§ Task goal: Determine how many lines in the records hold the word "owner". Return the number alone.

§ The data:
______
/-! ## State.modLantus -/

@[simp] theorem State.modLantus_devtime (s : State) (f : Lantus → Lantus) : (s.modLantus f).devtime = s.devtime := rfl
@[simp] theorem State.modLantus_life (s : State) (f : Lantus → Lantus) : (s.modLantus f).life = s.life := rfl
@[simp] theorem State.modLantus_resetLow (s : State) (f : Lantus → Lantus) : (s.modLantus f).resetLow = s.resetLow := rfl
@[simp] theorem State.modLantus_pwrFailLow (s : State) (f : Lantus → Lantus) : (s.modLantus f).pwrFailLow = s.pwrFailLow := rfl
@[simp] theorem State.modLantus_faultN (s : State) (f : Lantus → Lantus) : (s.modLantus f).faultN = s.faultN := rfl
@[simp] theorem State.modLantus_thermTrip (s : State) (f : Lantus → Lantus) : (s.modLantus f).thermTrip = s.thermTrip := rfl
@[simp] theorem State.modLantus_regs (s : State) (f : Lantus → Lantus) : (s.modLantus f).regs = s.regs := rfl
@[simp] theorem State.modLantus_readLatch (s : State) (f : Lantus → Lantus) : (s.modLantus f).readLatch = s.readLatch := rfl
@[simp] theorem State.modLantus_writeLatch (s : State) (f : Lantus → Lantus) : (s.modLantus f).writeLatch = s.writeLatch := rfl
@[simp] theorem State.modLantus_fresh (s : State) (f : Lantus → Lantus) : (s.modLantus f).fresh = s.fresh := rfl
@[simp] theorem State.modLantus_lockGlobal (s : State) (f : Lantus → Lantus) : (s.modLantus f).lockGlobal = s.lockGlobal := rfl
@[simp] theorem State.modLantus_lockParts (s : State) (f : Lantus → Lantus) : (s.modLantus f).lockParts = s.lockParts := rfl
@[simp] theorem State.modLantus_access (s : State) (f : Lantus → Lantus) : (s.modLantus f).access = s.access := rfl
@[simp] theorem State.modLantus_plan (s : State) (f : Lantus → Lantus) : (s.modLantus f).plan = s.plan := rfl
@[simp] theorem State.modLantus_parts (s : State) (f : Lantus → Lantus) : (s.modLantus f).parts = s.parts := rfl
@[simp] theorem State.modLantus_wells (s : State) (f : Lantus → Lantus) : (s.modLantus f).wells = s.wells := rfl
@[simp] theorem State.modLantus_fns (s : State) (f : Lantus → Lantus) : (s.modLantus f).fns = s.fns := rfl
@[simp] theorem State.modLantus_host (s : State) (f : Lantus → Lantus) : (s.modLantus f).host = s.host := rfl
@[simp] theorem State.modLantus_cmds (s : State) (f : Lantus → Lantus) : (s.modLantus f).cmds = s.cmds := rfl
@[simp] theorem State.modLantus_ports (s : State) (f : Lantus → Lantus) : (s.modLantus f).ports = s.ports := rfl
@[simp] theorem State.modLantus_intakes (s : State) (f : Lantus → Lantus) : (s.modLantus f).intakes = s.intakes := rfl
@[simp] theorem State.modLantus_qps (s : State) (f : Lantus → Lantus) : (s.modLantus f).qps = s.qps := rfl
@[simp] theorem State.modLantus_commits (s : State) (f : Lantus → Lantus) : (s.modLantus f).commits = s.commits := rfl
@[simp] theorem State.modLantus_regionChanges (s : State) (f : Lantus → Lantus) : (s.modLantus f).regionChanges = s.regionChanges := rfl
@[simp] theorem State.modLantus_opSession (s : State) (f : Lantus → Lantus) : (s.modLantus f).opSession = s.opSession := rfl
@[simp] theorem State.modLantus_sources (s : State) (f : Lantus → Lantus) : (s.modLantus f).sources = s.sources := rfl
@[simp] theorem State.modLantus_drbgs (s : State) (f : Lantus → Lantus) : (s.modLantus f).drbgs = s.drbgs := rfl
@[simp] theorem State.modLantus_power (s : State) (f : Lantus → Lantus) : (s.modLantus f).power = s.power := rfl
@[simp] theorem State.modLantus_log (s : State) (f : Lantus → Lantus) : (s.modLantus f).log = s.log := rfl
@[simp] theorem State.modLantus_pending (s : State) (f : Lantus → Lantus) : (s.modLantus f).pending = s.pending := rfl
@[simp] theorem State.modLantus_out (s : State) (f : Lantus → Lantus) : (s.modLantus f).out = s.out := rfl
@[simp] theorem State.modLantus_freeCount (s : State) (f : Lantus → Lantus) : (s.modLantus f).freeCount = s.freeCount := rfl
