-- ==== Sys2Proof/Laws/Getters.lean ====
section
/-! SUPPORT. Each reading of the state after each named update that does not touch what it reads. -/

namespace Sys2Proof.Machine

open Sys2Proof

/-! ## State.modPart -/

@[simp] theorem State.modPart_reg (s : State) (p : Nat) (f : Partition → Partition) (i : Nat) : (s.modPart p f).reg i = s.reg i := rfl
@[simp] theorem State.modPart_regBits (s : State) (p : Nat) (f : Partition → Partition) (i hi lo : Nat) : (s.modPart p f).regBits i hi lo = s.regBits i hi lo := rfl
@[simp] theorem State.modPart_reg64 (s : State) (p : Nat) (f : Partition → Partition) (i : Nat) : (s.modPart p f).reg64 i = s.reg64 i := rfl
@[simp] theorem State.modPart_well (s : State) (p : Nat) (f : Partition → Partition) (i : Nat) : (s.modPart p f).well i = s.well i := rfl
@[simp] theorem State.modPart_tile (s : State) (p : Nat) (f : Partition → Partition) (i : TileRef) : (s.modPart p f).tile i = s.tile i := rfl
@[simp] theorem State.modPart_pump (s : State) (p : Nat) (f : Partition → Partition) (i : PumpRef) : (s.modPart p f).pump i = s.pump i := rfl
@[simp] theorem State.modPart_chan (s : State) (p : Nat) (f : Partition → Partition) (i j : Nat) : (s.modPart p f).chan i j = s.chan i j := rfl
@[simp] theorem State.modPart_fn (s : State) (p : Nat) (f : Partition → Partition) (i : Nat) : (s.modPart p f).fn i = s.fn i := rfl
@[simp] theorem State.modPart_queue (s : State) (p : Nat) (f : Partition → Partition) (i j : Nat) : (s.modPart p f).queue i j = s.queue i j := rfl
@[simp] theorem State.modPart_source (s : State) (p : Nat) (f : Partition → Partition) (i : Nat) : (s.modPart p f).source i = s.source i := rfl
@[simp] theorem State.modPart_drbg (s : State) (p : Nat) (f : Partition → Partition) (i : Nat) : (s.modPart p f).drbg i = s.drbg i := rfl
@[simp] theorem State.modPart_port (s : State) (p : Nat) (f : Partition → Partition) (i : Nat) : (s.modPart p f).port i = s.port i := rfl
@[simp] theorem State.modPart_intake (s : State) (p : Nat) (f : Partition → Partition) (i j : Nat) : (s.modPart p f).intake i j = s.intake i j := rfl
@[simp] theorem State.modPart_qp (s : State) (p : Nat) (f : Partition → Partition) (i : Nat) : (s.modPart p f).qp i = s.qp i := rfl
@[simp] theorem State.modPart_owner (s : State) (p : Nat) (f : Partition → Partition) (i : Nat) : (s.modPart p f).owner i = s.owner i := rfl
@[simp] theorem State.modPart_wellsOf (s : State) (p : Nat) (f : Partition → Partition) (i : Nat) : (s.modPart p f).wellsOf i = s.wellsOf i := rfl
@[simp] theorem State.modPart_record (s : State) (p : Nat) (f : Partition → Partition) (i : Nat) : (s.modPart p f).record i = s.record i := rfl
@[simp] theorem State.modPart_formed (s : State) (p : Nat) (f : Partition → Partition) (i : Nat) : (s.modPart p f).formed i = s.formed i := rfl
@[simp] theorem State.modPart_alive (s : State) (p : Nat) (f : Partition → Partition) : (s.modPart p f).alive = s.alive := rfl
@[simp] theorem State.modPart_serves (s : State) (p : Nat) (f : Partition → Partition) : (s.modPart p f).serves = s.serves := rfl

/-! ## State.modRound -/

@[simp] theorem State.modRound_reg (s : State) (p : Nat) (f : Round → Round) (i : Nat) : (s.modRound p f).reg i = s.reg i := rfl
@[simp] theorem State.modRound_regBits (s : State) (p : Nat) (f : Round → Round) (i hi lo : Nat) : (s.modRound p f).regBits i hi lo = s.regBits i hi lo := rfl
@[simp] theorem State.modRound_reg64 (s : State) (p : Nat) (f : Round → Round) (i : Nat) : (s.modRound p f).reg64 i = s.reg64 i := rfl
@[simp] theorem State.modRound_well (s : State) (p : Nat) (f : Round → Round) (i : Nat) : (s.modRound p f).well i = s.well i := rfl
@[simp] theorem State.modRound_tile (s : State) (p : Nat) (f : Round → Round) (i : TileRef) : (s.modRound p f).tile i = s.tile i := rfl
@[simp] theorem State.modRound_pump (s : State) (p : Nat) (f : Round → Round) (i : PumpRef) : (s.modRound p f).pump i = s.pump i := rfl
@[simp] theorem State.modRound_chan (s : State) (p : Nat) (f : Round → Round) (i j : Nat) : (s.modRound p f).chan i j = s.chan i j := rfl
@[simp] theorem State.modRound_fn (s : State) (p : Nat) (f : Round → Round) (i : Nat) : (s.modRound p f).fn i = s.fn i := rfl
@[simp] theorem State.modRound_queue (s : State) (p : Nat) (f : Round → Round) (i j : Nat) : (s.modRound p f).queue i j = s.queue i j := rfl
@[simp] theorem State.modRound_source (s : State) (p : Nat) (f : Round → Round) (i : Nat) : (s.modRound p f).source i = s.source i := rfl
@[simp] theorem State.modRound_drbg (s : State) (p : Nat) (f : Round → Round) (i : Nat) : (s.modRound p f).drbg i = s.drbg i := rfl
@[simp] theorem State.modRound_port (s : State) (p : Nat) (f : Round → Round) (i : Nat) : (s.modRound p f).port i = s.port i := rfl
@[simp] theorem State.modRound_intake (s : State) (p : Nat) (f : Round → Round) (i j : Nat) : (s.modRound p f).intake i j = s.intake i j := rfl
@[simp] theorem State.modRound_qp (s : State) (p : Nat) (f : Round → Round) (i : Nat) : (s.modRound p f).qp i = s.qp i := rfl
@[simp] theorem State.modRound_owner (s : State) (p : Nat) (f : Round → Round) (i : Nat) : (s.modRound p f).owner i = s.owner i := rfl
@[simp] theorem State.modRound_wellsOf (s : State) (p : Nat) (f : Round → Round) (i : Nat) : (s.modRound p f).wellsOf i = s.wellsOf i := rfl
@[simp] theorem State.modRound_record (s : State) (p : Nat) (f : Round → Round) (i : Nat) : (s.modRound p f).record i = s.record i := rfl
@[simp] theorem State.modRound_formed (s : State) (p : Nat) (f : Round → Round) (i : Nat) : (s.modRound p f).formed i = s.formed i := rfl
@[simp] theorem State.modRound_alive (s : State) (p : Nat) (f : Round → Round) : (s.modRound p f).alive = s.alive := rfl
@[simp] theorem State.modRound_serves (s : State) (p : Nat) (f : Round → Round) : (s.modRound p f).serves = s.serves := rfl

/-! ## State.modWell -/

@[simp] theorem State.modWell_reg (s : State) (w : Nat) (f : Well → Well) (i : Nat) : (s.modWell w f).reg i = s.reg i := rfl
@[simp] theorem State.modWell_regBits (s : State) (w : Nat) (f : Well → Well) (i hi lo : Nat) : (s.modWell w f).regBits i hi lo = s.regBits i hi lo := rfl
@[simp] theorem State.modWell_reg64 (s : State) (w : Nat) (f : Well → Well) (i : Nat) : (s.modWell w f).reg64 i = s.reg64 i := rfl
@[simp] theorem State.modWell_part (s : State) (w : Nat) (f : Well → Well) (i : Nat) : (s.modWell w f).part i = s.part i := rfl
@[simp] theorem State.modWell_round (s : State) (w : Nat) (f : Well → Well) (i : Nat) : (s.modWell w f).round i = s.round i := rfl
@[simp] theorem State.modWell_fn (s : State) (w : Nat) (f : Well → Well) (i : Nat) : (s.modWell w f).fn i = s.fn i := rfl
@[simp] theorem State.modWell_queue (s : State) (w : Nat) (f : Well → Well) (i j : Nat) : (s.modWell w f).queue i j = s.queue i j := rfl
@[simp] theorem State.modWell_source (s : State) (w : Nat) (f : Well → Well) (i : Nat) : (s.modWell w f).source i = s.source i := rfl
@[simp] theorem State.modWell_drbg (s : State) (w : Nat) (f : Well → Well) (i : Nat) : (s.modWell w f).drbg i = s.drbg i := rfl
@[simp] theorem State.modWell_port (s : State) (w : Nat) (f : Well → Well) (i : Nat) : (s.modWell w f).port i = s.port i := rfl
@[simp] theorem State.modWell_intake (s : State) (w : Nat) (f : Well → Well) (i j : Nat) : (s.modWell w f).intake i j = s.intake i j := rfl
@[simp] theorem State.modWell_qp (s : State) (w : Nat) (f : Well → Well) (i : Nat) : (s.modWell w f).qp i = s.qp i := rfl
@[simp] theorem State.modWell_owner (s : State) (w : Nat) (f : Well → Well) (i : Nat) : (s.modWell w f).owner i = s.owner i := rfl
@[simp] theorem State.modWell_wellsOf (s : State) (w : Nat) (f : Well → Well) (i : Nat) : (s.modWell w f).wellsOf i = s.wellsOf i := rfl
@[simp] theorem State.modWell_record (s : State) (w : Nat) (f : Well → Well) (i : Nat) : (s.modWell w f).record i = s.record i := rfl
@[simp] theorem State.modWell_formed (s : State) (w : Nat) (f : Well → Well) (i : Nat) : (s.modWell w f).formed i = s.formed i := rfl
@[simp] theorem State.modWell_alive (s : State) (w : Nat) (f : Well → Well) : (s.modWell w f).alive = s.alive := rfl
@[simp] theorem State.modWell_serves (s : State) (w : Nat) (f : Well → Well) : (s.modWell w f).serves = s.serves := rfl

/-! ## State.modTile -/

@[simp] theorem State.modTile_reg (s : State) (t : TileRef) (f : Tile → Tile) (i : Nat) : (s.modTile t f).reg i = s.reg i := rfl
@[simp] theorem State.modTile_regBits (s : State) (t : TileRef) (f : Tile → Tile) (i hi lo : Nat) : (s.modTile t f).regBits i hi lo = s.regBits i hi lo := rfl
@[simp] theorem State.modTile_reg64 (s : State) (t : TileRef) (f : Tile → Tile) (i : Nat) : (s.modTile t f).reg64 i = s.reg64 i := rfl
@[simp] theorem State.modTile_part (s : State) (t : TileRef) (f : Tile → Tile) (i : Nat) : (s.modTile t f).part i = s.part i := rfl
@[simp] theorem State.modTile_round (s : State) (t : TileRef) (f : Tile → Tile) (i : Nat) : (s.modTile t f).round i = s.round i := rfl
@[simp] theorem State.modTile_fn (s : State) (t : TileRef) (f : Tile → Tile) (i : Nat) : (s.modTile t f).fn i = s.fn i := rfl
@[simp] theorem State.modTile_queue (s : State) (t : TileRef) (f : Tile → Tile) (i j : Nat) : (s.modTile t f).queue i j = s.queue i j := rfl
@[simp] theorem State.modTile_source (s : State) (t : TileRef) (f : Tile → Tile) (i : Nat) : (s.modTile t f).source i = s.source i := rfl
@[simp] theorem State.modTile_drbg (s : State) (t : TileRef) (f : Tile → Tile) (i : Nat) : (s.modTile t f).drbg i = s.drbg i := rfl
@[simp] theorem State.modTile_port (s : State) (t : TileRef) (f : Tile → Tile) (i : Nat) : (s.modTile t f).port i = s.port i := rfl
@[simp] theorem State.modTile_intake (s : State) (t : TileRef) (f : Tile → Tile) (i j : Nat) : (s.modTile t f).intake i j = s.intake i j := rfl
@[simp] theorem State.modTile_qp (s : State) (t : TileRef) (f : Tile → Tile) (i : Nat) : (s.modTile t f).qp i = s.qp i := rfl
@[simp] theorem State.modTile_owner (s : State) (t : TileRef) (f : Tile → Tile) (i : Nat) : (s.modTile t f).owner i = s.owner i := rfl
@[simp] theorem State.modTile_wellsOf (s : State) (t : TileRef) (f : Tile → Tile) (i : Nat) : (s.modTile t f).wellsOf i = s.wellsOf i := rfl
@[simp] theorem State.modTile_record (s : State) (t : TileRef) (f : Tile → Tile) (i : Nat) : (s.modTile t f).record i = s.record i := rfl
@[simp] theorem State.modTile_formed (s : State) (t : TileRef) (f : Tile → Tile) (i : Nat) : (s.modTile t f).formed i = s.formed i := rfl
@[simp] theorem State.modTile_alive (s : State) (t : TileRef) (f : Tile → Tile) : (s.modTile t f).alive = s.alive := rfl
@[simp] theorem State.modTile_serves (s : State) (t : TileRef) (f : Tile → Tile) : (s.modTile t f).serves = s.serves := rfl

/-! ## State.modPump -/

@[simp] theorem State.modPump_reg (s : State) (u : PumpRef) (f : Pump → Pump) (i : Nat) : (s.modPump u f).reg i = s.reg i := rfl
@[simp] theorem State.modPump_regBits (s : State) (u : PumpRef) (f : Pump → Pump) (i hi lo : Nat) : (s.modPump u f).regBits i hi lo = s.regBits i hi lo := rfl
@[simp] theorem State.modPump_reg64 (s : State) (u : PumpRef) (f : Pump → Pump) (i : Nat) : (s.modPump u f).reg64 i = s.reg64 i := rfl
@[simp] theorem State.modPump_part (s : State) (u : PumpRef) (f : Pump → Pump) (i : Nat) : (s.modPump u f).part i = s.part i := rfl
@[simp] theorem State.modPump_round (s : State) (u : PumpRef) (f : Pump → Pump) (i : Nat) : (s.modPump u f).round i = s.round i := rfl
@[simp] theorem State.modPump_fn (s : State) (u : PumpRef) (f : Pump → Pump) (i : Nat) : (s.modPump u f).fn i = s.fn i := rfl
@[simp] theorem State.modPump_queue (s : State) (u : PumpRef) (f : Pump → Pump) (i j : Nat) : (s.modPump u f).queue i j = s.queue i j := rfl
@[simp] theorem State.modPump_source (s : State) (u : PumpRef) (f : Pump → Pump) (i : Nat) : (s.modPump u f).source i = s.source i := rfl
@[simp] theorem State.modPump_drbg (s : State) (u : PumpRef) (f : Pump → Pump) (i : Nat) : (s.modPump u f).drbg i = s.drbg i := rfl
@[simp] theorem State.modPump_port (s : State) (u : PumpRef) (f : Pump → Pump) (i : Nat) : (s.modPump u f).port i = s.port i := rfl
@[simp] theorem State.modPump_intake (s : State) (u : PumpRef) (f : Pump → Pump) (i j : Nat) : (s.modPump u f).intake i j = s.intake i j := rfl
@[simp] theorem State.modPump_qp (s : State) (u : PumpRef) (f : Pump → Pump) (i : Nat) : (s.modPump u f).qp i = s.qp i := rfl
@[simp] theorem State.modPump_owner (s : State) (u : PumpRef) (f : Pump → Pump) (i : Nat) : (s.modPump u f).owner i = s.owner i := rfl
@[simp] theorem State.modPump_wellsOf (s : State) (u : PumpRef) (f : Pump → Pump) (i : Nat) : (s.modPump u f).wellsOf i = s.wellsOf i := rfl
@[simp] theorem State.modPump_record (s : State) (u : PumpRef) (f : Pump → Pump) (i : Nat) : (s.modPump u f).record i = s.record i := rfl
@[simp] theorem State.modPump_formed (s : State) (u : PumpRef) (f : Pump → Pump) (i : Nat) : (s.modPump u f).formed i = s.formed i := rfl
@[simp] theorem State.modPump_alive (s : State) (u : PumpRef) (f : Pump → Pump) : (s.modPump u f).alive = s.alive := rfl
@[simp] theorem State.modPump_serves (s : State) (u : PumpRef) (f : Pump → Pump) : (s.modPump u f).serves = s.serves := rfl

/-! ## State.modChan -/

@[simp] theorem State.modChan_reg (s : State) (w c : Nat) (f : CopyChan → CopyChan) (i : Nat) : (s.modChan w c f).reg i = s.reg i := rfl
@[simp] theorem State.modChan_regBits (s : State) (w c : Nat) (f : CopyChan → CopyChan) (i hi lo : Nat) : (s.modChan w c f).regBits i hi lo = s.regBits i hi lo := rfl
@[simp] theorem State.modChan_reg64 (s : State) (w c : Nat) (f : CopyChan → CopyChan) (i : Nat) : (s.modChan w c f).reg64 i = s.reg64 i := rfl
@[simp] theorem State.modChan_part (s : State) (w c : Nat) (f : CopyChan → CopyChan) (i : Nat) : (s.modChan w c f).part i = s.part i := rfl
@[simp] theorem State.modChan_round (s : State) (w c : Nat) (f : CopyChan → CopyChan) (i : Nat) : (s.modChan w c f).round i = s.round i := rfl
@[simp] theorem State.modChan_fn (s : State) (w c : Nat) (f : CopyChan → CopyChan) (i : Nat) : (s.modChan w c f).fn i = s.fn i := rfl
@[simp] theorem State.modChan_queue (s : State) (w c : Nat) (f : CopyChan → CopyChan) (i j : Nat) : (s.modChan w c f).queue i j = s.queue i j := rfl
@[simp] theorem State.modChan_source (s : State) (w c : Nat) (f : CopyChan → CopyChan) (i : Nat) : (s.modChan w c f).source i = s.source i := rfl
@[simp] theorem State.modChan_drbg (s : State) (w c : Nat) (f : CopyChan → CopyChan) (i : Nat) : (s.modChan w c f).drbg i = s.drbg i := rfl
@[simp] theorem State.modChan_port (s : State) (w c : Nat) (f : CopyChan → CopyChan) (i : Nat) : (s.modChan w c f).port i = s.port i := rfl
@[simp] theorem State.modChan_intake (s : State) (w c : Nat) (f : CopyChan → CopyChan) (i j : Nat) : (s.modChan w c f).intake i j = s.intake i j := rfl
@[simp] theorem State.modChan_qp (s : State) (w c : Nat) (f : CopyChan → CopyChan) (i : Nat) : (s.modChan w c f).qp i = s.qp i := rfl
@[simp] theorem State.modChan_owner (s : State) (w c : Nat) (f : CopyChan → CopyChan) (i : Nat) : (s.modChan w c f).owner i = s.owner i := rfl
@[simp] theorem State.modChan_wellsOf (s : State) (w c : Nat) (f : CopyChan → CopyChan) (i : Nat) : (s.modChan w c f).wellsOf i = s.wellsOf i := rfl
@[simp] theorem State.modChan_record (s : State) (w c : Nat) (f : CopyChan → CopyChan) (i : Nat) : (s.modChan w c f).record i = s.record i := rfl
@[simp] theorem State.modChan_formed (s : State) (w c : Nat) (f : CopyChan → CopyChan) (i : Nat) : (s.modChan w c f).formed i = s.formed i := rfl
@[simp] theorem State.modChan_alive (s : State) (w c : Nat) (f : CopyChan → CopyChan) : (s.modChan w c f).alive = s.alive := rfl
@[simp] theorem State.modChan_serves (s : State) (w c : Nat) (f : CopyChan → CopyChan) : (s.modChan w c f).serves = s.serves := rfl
______
§ Task solution: 6